List 2. Basic usage of the module
var greetings = require("./greetings.js");
var msg = greetings.sayHello("Alex", "zh_CN");
process.stdout.write( msg);
As shown in the code list 2, generally the return value of the require() method is directly assigned to a variable, and this variable can be used directly in the JavaScript code. The greetings.js module exposes a sayHello() method, which is used directly by the current JavaScript code.
Develop your own modules
The basic work of developing your own module is to write the module-related code in the JavaScript file corresponding to the module. This encapsulates the internal processing logic of the module. Generally speaking, a module usually exposes some public methods or properties to its users. The internal code of the module needs to expose these methods or properties. Listing 3 shows the contents of the greetings.js file used in Listing 2.
Listing 3. Contents of greetings.js module
var languages = {
"zh_CN" : "Hello,",
"en" : "Hello, "
};
exports.sayHello = function(name, language ) {
return languages[language] || languages["en"] + name;
};
As shown in code listing 3, the content of the exports object is the return value of the require() method called by the user of the module. What's included. This is how a module declares the public methods and properties it exposes. Variables defined in a module, such as languages , are only visible to code inside the module.

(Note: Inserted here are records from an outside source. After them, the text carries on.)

-- ==== Sys2Proof/Tests/Slice0.lean ====
section
/-!
SUPPORT. The model's own tests, each about one step on a small state, with expected values from spec/95_test_vectors.md; the
WellFormed smoke tests; and for every statement with hypotheses a witness that meets them.
-/

namespace Sys2Proof.Tests

open Sys2Proof.Machine

/-! ### Helpers -/

/-- The state after an instruction (the state before it, if it does not complete). -/
def after (i : Instr) (s : State) : State :=
  match exec i s with
  | .next t => t
  | .fault _ => s
  | .refused _ => s

/-- The instruction answers a next state. -/
def completes (i : Instr) (s : State) : Bool :=
  match exec i s with
  | .next _ => true
  | .fault _ => false
  | .refused _ => false

theorem exec_after {i : Instr} {s : State} (h : completes i s = true) : exec i s = .next (after i s) := by
  unfold completes at h
  unfold after
  split at h
  · assumption
  · cases h
  · cases h

/-- The state after one step (the state before it, if the machine stops). -/
def stepped (s : State) : State :=
  match step s with
  | .next t => t
  | .fault _ => s
  | .refused _ => s

/-- The value the last read returned. -/
def lastRead (s : State) : Option Word := s.reads.getLast?

def bytes (bs : List Nat) : List Byte := bs.map (BitVec.ofNat 8)

/-- A small instance after reset, IN_CAP = 32. -/
def base : State := State.powerOn { inCap := 32 } { inBuf := [], cpay := [], out := [] }

/-- `s` with the operand `bs` in IN and its length in IN_LEN. -/
def withIn (s : State) (bs : List Nat) : State :=
  { s with inBuf := Memory.ofDraw s.cfg.inCap (bytes bs), inLen := BitVec.ofNat 32 bs.length }

theorem withIn_crcAcc (s : State) (bs : List Nat) : (withIn s bs).crcAcc = s.crcAcc := rfl

/-- `base` with a valid tag. -/
def tagged (tag : Word) : State := { base with tag := tag, tagValid := true }

/-- `base` with a live chunk of tag "RuSt" and the given payload and checksum. -/
def chunk (p : List Nat) (c : Word) : State :=
  { tagged 0x52755374#32 with
    chunkValid := true, clen := BitVec.ofNat 32 p.length, ccrc := c, cpay := Memory.ofDraw 32 (bytes p) }

/-- The live chunk "tEXt", "hi" of vectors 2.6 and 2.7. -/
def live : State :=
  { base with
    tag := 0x74455874#32, tagValid := true, chunkValid := true, clen := 2, ccrc := 0x7569E6DF#32
    cpay := [(0, 0x68#8), (1, 0x69#8)] }

/-- The IEND chunk of vector 2.4 in IN. -/
def iend : State := withIn base [0x00, 0x00, 0x00, 0x00, 0x49, 0x45, 0x4E, 0x44, 0xAE, 0x42, 0x60, 0x82]

/-- The 13-byte chunk of vector 1.7 in IN: tag "RuSt", payload [00]. -/
def rust : State := withIn base [0x00, 0x00, 0x00, 0x01, 0x52, 0x75, 0x53, 0x74, 0x00, 0xFD, 0xB9, 0x17, 0x03]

If a module contains a lot of content, it can also be organized in folders. You can create a package.json file under the root directory of the folder, whose content contains the name of the module and the path to the entry JavaScript file. If this package.json file is not provided, node.js will by default look for the index.js file in the folder as the module's startup JavaScript file.
After introducing the modular structure of node.js, let’s introduce its event-driven mechanism.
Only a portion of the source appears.